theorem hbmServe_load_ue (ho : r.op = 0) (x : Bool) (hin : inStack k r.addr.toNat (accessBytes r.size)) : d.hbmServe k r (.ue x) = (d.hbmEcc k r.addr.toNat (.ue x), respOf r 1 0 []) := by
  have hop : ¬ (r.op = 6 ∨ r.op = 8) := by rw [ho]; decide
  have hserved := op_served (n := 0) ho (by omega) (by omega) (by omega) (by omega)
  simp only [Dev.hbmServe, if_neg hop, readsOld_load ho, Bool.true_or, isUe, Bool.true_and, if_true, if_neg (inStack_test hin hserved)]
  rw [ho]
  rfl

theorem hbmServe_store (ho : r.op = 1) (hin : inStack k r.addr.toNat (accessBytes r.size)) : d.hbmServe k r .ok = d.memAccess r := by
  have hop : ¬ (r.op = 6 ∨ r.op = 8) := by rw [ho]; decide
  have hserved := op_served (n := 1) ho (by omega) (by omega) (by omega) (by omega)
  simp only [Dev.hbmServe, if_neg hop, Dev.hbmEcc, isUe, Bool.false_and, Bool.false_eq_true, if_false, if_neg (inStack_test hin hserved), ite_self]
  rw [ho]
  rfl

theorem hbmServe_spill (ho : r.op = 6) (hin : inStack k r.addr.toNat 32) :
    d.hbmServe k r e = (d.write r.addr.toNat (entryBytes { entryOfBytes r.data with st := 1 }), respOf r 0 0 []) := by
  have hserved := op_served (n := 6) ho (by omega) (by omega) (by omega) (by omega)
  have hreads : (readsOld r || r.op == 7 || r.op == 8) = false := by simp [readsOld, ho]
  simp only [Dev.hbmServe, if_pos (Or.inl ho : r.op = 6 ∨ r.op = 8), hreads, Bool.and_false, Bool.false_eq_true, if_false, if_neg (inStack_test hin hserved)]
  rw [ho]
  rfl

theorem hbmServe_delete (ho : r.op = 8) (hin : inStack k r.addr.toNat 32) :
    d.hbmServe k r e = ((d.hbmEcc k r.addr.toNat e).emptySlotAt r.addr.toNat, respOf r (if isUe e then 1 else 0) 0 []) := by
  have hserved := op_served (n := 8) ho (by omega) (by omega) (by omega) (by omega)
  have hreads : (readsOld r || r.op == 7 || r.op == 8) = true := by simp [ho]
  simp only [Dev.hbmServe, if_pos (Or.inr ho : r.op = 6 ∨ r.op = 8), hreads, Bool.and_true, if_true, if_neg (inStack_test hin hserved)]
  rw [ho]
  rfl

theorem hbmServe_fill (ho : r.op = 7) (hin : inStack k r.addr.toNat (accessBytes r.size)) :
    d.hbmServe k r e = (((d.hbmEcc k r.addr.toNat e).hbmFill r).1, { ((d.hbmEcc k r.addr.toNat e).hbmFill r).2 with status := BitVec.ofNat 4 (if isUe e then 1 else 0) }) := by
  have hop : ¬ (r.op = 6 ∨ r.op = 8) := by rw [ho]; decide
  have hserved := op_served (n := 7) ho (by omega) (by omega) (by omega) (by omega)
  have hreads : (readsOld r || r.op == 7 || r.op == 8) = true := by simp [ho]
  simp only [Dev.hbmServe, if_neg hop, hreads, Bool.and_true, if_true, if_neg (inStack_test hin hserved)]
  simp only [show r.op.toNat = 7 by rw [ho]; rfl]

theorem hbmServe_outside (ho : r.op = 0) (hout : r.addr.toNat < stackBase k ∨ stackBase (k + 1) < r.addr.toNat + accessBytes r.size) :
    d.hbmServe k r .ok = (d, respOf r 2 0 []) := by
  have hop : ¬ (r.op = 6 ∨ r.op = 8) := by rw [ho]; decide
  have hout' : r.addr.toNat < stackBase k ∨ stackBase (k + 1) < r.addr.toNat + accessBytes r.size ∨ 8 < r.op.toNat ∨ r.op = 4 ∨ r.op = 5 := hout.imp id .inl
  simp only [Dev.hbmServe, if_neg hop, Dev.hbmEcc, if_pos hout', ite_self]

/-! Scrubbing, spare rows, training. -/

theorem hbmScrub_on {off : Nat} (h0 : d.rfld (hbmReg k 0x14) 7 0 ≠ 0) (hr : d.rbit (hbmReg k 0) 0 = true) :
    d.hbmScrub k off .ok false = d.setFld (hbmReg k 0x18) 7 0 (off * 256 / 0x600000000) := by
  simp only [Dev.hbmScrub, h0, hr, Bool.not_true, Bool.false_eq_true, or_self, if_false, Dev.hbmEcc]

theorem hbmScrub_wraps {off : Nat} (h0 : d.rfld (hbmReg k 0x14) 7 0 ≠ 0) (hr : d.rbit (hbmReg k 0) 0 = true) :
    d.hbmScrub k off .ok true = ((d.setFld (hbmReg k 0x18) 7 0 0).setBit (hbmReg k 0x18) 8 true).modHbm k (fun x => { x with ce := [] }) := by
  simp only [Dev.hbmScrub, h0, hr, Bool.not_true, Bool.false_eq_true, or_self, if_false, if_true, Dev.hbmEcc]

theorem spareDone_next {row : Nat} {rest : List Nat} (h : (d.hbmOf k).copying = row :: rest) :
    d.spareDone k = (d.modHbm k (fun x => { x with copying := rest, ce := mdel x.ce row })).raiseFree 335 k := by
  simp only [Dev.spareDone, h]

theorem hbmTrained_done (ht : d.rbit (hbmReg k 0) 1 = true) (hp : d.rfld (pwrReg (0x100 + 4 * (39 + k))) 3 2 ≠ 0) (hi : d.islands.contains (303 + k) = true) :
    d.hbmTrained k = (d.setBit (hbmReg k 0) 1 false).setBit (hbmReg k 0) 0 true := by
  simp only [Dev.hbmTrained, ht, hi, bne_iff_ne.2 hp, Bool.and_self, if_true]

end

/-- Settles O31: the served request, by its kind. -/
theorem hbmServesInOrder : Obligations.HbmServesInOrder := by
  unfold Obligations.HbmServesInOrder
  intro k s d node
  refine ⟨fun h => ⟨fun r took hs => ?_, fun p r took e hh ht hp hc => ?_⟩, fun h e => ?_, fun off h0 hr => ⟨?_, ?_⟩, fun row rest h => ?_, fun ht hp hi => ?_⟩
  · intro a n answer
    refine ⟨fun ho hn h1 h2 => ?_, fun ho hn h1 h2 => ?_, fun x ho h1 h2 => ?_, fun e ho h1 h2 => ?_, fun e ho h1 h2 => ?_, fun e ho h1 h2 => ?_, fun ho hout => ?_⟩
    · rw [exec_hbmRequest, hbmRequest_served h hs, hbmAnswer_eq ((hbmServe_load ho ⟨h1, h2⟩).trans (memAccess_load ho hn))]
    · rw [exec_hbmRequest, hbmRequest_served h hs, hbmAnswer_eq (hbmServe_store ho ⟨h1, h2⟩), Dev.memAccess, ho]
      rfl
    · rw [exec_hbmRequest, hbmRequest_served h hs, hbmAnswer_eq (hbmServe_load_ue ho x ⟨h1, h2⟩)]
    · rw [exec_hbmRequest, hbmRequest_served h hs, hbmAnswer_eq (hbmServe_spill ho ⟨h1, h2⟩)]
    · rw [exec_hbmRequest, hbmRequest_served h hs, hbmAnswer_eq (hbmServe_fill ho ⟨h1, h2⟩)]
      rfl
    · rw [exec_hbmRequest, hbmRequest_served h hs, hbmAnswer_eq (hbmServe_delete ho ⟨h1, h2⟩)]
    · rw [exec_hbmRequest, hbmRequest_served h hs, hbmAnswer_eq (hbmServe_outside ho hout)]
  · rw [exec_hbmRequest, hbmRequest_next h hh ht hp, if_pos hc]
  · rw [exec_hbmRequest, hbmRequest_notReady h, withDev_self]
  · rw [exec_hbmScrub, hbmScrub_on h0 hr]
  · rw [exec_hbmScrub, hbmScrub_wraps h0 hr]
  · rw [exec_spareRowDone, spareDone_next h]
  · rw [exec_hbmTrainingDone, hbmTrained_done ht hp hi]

- _TASK_
Whenever a line above contains "copying", copy that line.

- _ANSWER TO THIS TASK_
theorem spareDone_next {row : Nat} {rest : List Nat} (h : (d.hbmOf k).copying = row :: rest) :
    d.spareDone k = (d.modHbm k (fun x => { x with copying := rest, ce := mdel x.ce row })).raiseFree 335 k := by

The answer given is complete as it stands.